Мы сели в шезлонги, стоявшие возле бокового входа на корт, оттуда прекрасно можно было наблюдать за игрой. В отличие от прошлой осени, на Миколь были не шорты, а белая льняная юбка в складку, очень старомодная, блузка тоже белая, с завернутыми рукавами, и необычные высокие носки, очень белые, почти как у сестер из Красного Креста. Она была разгоряченная, красная, яростно отбивала мячи в самых дальних углах корта, форсируя удар, но Малнате, хотя и располневший и уже запыхавшийся, отбивался очень достойно.

Мяч, крутясь, упал недалеко от нас. Миколь подошла его поднять. В какой-то момент наши глаза встретились. Я увидел, что она разозлилась. Повернувшись к Малнате, она крикнула:

– Сыграем еще сет?

– Сыграем-то сыграем, но сколько геймов ты мне дашь форы?

– Ни одного, – резко ответила Миколь, прищурившись. – Я могу уступить тебе подачу, и это все. На, подавай!

Она перебросила мяч через сетку и отошла, чтобы принимать подачу противника.

Некоторое время мы с Альберто смотрели, как они играют. Я чувствовал себя очень неловко и был несчастлив.

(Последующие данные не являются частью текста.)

/-- The brake timer at a fault that a report brings (R69, R74): a set watch where the brake was FREE; none where the report ends the
station's own haul (log 32); a handshake step stopped under the quay stop, and a set watch where the brake test of the same report
has had the grant given anew; a set watch that the report ends. -/
theorem witness_ReportFindingsFault_brakes :
    let bad : Report := { reportAt .closed 400 with readings := { (reportAt .closed 400).readings with moduleFault := true } }
    let timer (s : State) (r : Report) := ((after (.stationReport 3 (reportBlock 3 r)) s).st 3).port.brakeTimer
    let premises (s : State) := s.drivesSound && s.arbiterSettled && (s.st 3).actsOnFinding && (s.st 3).port.block.isEmpty
    let takes := { berthWith .moored (driven .takeup (some .seat) .haul) with holders := [⟨3, 1, .active, 0⟩], nextGrant := 1 }
    let d := driven .tending none .haul
    let hauls := { berthWith .moored { d with
      record := { d.record with tending := some ⟨.haul, 1⟩ } } with holders := [⟨3, 1, .active, 0⟩], nextGrant := 1 }
    let l := lineOf .held .closed 400
    let watched := berthWith .moored { l with port := { l.port with brakeTimer := .watch 700 } }
    (premises takes = true ∧ (takes.st 3).port.brake = .free ∧ takes.startsSurge 3 bad = true ∧ (takes.st 3).hauls = false
        ∧ timer takes bad = .watch 1000)
      ∧ (premises hauls = true ∧ (hauls.st 3).port.brake = .free ∧ hauls.startsSurge 3 bad = true ∧ (hauls.st 3).hauls = true
          ∧ timer hauls bad = .stopped)
      ∧ (premises returningTakeup = true ∧ (returningTakeup.st 3).latchLost .open = true
          ∧ timer returningTakeup bad = .stopped ∧ timer returningTakeup (reportAt .open 100) = .watch 1000
          ∧ timer { returningTakeup with quayStop := true } (reportAt .open 100) = .stopped)
      ∧ (premises watched = true ∧ timer watched bad = .stopped) := by decide +kernel

theorem witness_ReconstructionFollowsReport :
    let r := reportAt .closed 400
    let e : Report := { reportAt .open 0 with readings := { (reportAt .open 0).readings with endStop := true } }
    (State.reset.st 3).port.block = [] ∧ (State.reset.st 3).settling = true ∧ State.reset.reload = none
      ∧ r.readings.moduleFault = false ∧ State.reset.jumps 3 r = false ∧ State.reset.overRange 3 r = false
      ∧ State.reset.surges 3 r = false ∧ State.reset.surges 3 e = false ∧ State.reset.overRange 3 e = false
      ∧ State.reset.surges 3 (reportAt .moving 0) = false ∧ State.reset.surges 3 (reportAt .open 0) = false := by decide +kernel

/-- In STARTING with another station settling, with none, and outside STARTING. -/
theorem witness_ReconstructionFollowsReport_phases :
    let s := after (.clearFault (ord .shore 5 [])) unmooring
    let t := after (.stationReport 3 (reportBlock 3 (reportAt .closed 50))) lastSettling
    (State.reset.phase = .starting ∧ (State.reset.st 4).settling = true)
      ∧ ((lastSettling.st 3).settling = true ∧ lastSettling.surges 3 (reportAt .closed 50) = false
          ∧ (∀ j, (t.st j).settling = false) ∧ t.phase = .moored ∧ t.eqr = .arming)
      ∧ ((s.st 5).settling = true ∧ s.phase = .unmooring ∧ s.surges 5 (reportAt .closed 50) = false
          ∧ s.jumps 5 (reportAt .closed 50) = false) := by decide +kernel

/-- A report while a berth reset reloads the profile: of a held line, and of a FAULTED one that brings a finding (R169). -/
theorem witness_ReconstructionFollowsReport_reload :
    let s := after (.berthReset (ord .shore 32 [])) { moored with params := { moored.params with
      berth := { moored.params.berth with reloadOnReset := 1 } } }
    let f := s.modRecord 3 fun r => { r with state := .faulted, faultCause := some .stall }
    let bad : Report := { reportAt .open 400 with readings := { (reportAt .open 400).readings with moduleFault := true } }
    let r := reportAt .closed 400
    ((s.st 3).port.block = [] ∧ s.reload ≠ none ∧ s.stationsSound = true ∧ s.drivesSound = true
        ∧ r.readings.moduleFault = false ∧ s.jumps 3 r = false ∧ s.overRange 3 r = false
        ∧ (s.st 3).brakeFinding r.readings.brake = false ∧ (s.st 3).latchLost r.readings.latch = false
        ∧ (s.st 3).settling = false ∧ (s.st 3).record.state = .held)
      ∧ (f.stationsSound = true ∧ (f.st 3).actsOnFinding = false ∧ bad.readings.moduleFault = true) := by decide +kernel

theorem witness_SeatingTest :
    (PlainReport (lineAt .seating (some .seat) .open 400) 3 (reportAt .closed 400)
        ∧ ((lineAt .seating (some .seat) .open 400).band 3).target
            ≤ (lineAt .seating (some .seat) .open 400).reportTension 3 (reportAt .closed 400).readings)
      ∧ (PlainReport (lineAt .seating (some .seat) .open 399) 3 (reportAt .closed 399)
          ∧ (lineAt .seating (some .seat) .open 399).reportTension 3 (reportAt .closed 399).readings
              < ((lineAt .seating (some .seat) .open 399).band 3).target)
      ∧ PlainReport (lineAt .seating (some .seat) .open 0) 3 (reportAt .moving 0)
      ∧ state3 (lineAt .seating (some .seat) .open 400) = .seating
      ∧ ((lineAt .seating (some .seat) .open 400).st 3).record.operation = some .seat := by
  repeat' first | decide +kernel | constructor

/-- What a station's notice brings: MOORED at the end of a seating, VACANT when the last latch opens, a group that falls short (R5,
R6, R17). -/
theorem witness_PlanFollows :
    let seat := { lineAt .seating (some .seat) .open 400 with phase := .alongside }
    let last := { lineAt .releasing (some .release) .moving 0 with phase := .unmooring }
    (PlainReport seat 3 (reportAt .closed 400)
        ∧ (after (.stationReport 3 (reportBlock 3 (reportAt .closed 400))) seat).phase = .moored)
      ∧ (PlainReport last 3 (reportAt .open 0) ∧ (last.st 3).engaged = true
          ∧ (after (.stationReport 3 (reportBlock 3 (reportAt .open 0))) last).phase = .vacant)
      ∧ fallenShort moored (after (.reportLossTimeout 5) moored) 5 = some 1 := by
  repeat' first | decide +kernel | constructor

theorem witness_TakeUpAndEasingTests :
    (∀ x ∈ [399, 400], PlainReport (lineAt .takeup (some .seat) .closed x) 3 (reportAt .closed x)
        ∧ (lineAt .takeup (some .seat) .closed x).reportTension 3 (reportAt .closed x).readings = x)
      ∧ (∀ x ∈ [50, 51], PlainReport (lineAt .easing (some .release) .closed x) 3 (reportAt .closed x)
          ∧ (lineAt .easing (some .release) .closed x).reportTension 3 (reportAt .closed x).readings = x)
      ∧ roomToPay ((lineFor (lineAt .easing (some .release) .closed 51) (some 40000) none none).reportLength 3
          (reportAt .closed 51)) 40000 = false
      ∧ roomToPay ((lineAt .easing (some .release) .closed 51).reportLength 3 (reportAt .closed 51)) 40000 = true
      ∧ PlainReport (lineFor (lineAt .easing (some .release) .closed 51) (some 40000) none none) 3 (reportAt .closed 51)
      ∧ (reportAt .closed 51).readings.latch = .closed ∧ state3 (lineAt .takeup (some .seat) .closed 400) = .takeup
      ∧ state3 (lineAt .easing (some .release) .closed 50) = .easing := by
  refine ⟨?_, ?_, ?_, ?_, ?_, ?_⟩
  · simp only [List.forall_mem_cons, List.not_mem_nil, false_imp_iff, implies_true, and_true]
    repeat' first | decide +kernel | constructor
  · simp only [List.forall_mem_cons, List.not_mem_nil, false_imp_iff, implies_true, and_true]
    repeat' first | decide +kernel | constructor
  all_goals repeat' first | decide +kernel | constructor

theorem witness_RunOutReleaseRewindEnd :
    PlainReport (lineFor (lineAt .payout (some .runOut) .open 0) (some 5000) (some 5000) none) 3 (reportAt .open 0)
      ∧ (lineFor (lineAt .payout (some .runOut) .open 0) (some 5000) (some 5000) none).reportLength 3 (reportAt .open 0) = some 5000
      ∧ PlainReport (lineFor (lineAt .payout (some .runOut) .open 0) (some 4999) (some 5000) none) 3 (reportAt .open 0)
      ∧ (lineFor (lineAt .payout (some .runOut) .open 0) (some 4999) (some 5000) none).reportLength 3 (reportAt .open 0) = some 4999
      ∧ PlainReport (lineAt .releasing (some .release) .moving 0) 3 (reportAt .open 0)
      ∧ PlainReport (lineAt .releasing (some .release) .moving 0) 3 (reportAt .moving 0)
      ∧ PlainReport (lineAt .rewinding (some .rewind) .open 0) 3
          { reportAt .open 0 with readings := { (reportAt .open 0).readings with endStop := true } }
      ∧ PlainReport (lineAt .rewinding (some .rewind) .open 0) 3 (reportAt .open 0)
      ∧ state3 (lineAt .payout (some .runOut) .open 0) = .payout ∧ state3 (lineAt .releasing (some .release) .moving 0) = .releasing
      ∧ state3 (lineAt .rewinding (some .rewind) .open 0) = .rewinding := by
  repeat' first | decide +kernel | constructor
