/-- What an error strikes (R219, R224). -/
inductive ErrorSite where
  /-- a 64-byte ECC word of DRAM at a physical address -/
  | dram (word : Nat)
  /-- a granule of a cluster's pool -/
  | sram (cluster granule : Nat)
deriving DecidableEq, Repr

Это «ты», с которым Миколь обратилась к Малнате, ее упорное нежелание замечать меня заставили меня понять, что мое отсутствие было слишком долгим. Что же касается Альберто, то он глаз не сводил со своего Джампи. Но я заметил, что теперь он не восхищается и не любуется им, а смотрит на него критически.

– Знаешь, он принадлежит к тому типу людей, – прошептал он мне доверительно, и само это было так необычно, что, несмотря на все мои переживания, я не мог не заметить этого, – он принадлежит к тому типу людей, которые могут брать уроки игры в теннис хоть каждый день, хоть у самого Нюслейна или у Мартина Плаа, но никогда не станут даже посредственными игроками. Чего же ему недостает? Давай посмотрим. Ноги? Нет, конечно, иначе он бы не стал даже скромным альпинистом, а он хороший альпинист. Дыхание? Тоже нет, по той же причине. Сила? У него ее явно в избытке, достаточно пожать ему руку, чтобы это почувствовать. Что же тогда? А дело в том, что теннис, – заключил он необычайно высокопарно, – это не игра, это искусство, и как любое другое искусство требует особого таланта, природного дара, без которого ты всегда, всю жизнь будешь тюфяком.

– Что вы там делаете? – вдруг закричал нам Малнате. – Вы что, критикуете меня?

– Играй, играй! – крикнул ему в ответ Альберто саркастически, – и постарайся, чтобы женщина не одержала над тобой верх.

Я не верил своим ушам. Неужели это возможно? Куда подевалась вся мягкость Альберто, все его преклонение перед другом? Я посмотрел на него внимательно. Его лицо неожиданно показалось мне осунувшимся, побледневшим, как будто иссушенным тайным недугом. Может быть, он болен?

Мне хотелось спросить его, но я не осмелился. Вместо этого я спросил, в первый ли раз они играют в теннис в этом сезоне и почему не пригласили, как в прошлом году, Бруно Латтеса, Адриану Трентини и всю остальную компанию.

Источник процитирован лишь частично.